* **Data to process**
•••••

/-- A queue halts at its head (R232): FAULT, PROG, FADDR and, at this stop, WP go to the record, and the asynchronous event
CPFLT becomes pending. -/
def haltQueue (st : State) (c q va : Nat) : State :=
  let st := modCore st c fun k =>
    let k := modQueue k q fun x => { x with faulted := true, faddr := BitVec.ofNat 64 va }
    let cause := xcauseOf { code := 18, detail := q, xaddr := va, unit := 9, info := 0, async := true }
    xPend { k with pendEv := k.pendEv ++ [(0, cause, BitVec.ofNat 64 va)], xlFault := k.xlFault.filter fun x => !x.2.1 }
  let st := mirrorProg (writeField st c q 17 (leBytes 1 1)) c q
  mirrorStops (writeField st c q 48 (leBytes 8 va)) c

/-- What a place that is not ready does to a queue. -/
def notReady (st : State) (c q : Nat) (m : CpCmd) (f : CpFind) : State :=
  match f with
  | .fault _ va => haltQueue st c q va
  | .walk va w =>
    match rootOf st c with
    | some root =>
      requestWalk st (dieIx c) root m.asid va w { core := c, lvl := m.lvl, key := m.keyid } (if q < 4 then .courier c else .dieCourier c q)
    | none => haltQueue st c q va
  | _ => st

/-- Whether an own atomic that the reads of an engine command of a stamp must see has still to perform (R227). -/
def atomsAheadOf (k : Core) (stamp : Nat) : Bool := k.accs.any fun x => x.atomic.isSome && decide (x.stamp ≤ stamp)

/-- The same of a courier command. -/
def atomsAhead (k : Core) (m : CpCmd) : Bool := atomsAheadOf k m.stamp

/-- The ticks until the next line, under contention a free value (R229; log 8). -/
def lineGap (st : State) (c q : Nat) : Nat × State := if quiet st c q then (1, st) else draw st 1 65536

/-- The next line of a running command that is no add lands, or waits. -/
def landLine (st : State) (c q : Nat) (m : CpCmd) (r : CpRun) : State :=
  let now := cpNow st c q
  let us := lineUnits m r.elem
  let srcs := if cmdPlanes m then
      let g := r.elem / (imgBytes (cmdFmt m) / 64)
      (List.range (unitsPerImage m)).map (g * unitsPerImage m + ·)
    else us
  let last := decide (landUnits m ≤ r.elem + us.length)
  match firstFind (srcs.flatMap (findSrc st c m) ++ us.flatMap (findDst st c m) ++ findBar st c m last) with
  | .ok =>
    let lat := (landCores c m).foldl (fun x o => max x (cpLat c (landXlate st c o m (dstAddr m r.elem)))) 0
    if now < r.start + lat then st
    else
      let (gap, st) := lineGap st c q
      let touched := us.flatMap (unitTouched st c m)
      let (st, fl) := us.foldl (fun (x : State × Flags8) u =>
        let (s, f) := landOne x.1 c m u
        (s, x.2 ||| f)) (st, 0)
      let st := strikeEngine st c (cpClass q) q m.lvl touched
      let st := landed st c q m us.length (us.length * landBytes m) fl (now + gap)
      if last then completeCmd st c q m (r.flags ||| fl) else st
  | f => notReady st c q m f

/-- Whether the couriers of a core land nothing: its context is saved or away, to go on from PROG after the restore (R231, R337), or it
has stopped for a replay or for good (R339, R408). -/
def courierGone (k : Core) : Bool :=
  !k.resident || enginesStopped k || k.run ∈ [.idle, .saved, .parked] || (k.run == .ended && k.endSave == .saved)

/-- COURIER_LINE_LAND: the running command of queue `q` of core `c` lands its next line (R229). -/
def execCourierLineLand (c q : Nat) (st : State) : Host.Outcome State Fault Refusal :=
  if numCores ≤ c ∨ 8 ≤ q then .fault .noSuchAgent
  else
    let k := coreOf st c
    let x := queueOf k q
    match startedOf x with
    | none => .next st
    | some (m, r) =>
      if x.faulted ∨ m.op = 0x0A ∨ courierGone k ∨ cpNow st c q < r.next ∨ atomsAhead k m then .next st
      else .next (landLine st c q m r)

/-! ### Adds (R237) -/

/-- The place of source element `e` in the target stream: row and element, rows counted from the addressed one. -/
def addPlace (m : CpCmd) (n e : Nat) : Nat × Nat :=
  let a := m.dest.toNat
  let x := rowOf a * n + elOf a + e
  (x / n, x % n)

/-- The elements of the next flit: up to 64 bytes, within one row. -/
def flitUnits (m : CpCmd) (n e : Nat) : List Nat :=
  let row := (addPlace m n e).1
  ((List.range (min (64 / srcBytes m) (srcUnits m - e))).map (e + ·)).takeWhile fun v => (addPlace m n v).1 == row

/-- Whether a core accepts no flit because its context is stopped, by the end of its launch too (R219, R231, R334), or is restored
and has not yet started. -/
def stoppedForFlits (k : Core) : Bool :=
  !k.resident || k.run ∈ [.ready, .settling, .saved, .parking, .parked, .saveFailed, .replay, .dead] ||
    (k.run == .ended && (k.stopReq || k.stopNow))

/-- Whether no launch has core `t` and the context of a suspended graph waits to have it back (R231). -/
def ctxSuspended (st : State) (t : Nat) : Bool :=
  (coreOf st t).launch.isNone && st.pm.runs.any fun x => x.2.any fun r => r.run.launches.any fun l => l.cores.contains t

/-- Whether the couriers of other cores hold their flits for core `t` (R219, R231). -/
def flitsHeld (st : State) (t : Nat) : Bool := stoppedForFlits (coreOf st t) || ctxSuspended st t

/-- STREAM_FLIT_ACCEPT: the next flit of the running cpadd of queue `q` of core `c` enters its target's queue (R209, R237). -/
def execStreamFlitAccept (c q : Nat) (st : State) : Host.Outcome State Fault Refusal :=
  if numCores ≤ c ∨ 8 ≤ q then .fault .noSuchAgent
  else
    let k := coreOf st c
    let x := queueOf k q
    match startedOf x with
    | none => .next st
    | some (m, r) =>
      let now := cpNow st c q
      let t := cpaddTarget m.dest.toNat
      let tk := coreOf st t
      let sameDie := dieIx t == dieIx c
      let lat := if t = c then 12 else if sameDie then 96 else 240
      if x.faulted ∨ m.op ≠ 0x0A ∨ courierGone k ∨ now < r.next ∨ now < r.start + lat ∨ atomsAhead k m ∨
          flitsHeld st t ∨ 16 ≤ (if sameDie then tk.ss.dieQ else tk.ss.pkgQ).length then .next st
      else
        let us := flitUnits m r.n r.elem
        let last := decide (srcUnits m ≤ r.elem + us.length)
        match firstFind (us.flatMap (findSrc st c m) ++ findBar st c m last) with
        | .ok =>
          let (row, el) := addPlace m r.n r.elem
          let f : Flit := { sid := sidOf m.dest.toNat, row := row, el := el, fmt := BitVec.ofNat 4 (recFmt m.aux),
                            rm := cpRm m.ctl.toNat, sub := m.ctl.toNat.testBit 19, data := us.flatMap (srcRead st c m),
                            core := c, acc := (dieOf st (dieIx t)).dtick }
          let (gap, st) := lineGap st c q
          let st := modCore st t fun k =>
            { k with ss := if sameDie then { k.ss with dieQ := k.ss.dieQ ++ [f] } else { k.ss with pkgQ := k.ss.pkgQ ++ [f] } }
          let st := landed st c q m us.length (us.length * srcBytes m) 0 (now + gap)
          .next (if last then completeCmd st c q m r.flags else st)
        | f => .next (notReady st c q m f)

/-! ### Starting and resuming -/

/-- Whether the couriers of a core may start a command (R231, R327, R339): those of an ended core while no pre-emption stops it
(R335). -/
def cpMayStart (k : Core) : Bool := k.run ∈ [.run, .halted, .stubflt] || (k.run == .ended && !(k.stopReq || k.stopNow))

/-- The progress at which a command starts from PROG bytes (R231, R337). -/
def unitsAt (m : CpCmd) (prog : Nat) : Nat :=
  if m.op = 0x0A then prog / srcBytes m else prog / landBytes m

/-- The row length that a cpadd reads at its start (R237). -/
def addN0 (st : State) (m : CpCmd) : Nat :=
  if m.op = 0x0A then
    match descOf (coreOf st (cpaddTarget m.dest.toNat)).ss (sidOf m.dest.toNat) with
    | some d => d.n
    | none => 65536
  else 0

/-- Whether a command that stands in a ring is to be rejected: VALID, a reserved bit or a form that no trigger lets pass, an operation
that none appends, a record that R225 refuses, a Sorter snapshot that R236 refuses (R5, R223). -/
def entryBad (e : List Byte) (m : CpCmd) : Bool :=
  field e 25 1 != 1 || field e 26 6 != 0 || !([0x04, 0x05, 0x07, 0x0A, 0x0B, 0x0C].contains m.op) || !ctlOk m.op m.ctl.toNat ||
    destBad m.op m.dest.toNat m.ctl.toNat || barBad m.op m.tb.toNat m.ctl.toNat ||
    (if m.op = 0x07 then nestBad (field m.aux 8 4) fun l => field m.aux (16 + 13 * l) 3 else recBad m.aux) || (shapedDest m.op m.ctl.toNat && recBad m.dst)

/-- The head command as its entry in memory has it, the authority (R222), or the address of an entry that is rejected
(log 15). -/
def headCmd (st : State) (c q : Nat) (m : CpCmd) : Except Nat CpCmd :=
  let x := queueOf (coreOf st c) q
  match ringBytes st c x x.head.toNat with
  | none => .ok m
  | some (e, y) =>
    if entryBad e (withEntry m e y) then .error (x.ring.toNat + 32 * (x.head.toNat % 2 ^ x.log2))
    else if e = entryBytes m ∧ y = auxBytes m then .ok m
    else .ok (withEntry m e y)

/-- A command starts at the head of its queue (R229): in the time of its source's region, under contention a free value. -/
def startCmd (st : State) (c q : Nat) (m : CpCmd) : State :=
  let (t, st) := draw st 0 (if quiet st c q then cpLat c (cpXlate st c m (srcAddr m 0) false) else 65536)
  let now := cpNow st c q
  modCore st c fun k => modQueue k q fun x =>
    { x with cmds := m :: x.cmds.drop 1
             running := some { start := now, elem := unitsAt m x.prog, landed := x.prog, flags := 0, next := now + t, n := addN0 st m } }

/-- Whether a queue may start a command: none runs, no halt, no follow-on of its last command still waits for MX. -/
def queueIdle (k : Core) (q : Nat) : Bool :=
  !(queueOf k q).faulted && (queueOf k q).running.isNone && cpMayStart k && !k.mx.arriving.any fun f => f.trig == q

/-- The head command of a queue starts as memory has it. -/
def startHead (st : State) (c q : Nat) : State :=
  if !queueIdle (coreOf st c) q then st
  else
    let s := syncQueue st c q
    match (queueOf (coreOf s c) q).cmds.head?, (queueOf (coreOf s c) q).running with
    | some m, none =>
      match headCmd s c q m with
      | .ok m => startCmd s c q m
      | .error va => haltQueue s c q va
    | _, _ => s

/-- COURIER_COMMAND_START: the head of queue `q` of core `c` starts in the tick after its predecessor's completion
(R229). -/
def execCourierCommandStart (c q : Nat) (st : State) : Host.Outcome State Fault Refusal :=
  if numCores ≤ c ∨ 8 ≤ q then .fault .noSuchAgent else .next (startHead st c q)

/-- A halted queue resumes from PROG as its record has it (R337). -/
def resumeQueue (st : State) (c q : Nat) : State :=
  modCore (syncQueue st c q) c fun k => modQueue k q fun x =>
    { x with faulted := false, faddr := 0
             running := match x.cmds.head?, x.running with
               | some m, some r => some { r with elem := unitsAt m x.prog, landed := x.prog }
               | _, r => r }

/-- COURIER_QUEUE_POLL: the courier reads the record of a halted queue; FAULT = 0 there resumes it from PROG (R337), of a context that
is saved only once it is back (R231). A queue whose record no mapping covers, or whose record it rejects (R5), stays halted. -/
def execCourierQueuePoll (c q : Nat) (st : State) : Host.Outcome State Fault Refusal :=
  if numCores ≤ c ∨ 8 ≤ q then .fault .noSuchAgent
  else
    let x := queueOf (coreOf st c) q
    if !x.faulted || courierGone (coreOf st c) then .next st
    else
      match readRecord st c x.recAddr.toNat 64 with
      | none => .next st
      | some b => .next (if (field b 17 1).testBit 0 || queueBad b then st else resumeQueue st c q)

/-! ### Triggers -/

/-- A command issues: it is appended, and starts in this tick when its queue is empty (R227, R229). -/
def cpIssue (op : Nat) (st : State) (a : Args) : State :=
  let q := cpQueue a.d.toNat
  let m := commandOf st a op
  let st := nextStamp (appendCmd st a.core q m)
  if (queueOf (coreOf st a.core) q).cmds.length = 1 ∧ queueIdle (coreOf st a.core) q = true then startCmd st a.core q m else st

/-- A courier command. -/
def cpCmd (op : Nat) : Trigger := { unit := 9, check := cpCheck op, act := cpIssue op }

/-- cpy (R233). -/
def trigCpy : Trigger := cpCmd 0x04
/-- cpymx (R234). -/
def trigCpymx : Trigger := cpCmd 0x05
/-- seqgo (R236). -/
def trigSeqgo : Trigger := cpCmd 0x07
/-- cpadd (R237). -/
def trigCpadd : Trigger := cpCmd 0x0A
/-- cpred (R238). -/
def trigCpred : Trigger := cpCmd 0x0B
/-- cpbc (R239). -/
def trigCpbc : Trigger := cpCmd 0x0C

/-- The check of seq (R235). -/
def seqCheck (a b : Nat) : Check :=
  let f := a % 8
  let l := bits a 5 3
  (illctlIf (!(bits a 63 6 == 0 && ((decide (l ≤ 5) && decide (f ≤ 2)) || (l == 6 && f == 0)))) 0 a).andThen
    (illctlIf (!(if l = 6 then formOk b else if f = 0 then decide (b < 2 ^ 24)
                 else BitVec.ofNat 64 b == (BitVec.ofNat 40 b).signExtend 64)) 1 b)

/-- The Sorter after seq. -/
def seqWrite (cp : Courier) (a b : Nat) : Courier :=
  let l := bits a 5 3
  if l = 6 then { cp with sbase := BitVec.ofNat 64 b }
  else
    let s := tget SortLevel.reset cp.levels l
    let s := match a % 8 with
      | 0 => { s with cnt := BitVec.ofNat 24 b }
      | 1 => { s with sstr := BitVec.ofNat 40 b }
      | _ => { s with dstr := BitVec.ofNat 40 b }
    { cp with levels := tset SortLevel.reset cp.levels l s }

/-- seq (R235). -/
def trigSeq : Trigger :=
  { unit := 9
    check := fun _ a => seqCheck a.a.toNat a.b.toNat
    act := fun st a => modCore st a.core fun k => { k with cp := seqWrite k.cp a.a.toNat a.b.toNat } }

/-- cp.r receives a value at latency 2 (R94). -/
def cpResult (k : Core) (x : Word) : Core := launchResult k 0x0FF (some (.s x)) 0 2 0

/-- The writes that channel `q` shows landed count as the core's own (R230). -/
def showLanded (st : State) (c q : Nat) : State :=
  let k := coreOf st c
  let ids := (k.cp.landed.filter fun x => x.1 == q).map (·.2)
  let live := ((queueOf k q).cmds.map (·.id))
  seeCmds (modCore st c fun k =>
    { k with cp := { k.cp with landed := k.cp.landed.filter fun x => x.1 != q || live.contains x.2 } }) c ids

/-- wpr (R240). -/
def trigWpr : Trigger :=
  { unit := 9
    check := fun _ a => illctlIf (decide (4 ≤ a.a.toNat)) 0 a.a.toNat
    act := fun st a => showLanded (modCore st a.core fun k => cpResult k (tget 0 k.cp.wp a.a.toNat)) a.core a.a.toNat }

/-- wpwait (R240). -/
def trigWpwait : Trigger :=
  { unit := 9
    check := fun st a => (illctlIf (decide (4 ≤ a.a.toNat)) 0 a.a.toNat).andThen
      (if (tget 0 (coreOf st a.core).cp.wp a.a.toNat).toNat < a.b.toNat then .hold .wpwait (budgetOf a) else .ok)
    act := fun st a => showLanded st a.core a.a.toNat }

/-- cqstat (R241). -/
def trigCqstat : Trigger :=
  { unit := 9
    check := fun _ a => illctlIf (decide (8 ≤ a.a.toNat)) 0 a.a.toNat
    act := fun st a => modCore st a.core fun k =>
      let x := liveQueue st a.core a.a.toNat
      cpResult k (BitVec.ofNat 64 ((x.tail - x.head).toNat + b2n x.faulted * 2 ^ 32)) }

•••••

* **Assignment**
Restate word for word the lines above, beginning with the one that contains "after seq. -/" and ending with the last line.

* **Response box**
/-- The Sorter after seq. -/
def seqWrite (cp : Courier) (a b : Nat) : Courier :=
  let l := bits a 5 3
  if l = 6 then { cp with sbase := BitVec.ofNat 64 b }
  else
    let s := tget SortLevel.reset cp.levels l
    let s := match a % 8 with
      | 0 => { s with cnt := BitVec.ofNat 24 b }
      | 1 => { s with sstr := BitVec.ofNat 40 b }
      | _ => { s with dstr := BitVec.ofNat 40 b }
    { cp with levels := tset SortLevel.reset cp.levels l s }

/-- seq (R235). -/
def trigSeq : Trigger :=
  { unit := 9
    check := fun _ a => seqCheck a.a.toNat a.b.toNat
    act := fun st a => modCore st a.core fun k => { k with cp := seqWrite k.cp a.a.toNat a.b.toNat } }

/-- cp.r receives a value at latency 2 (R94). -/
def cpResult (k : Core) (x : Word) : Core := launchResult k 0x0FF (some (.s x)) 0 2 0

/-- The writes that channel `q` shows landed count as the core's own (R230). -/
def showLanded (st : State) (c q : Nat) : State :=
  let k := coreOf st c
  let ids := (k.cp.landed.filter fun x => x.1 == q).map (·.2)
  let live := ((queueOf k q).cmds.map (·.id))
  seeCmds (modCore st c fun k =>
    { k with cp := { k.cp with landed := k.cp.landed.filter fun x => x.1 != q || live.contains x.2 } }) c ids

/-- wpr (R240). -/
def trigWpr : Trigger :=
  { unit := 9
    check := fun _ a => illctlIf (decide (4 ≤ a.a.toNat)) 0 a.a.toNat
    act := fun st a => showLanded (modCore st a.core fun k => cpResult k (tget 0 k.cp.wp a.a.toNat)) a.core a.a.toNat }

/-- wpwait (R240). -/
def trigWpwait : Trigger :=
  { unit := 9
    check := fun st a => (illctlIf (decide (4 ≤ a.a.toNat)) 0 a.a.toNat).andThen
      (if (tget 0 (coreOf st a.core).cp.wp a.a.toNat).toNat < a.b.toNat then .hold .wpwait (budgetOf a) else .ok)
    act := fun st a => showLanded st a.core a.a.toNat }

/-- cqstat (R241). -/
def trigCqstat : Trigger :=
  { unit := 9
    check := fun _ a => illctlIf (decide (8 ≤ a.a.toNat)) 0 a.a.toNat
    act := fun st a => modCore st a.core fun k =>
      let x := liveQueue st a.core a.a.toNat
      cpResult k (BitVec.ofNat 64 ((x.tail - x.head).toNat + b2n x.faulted * 2 ^ 32)) }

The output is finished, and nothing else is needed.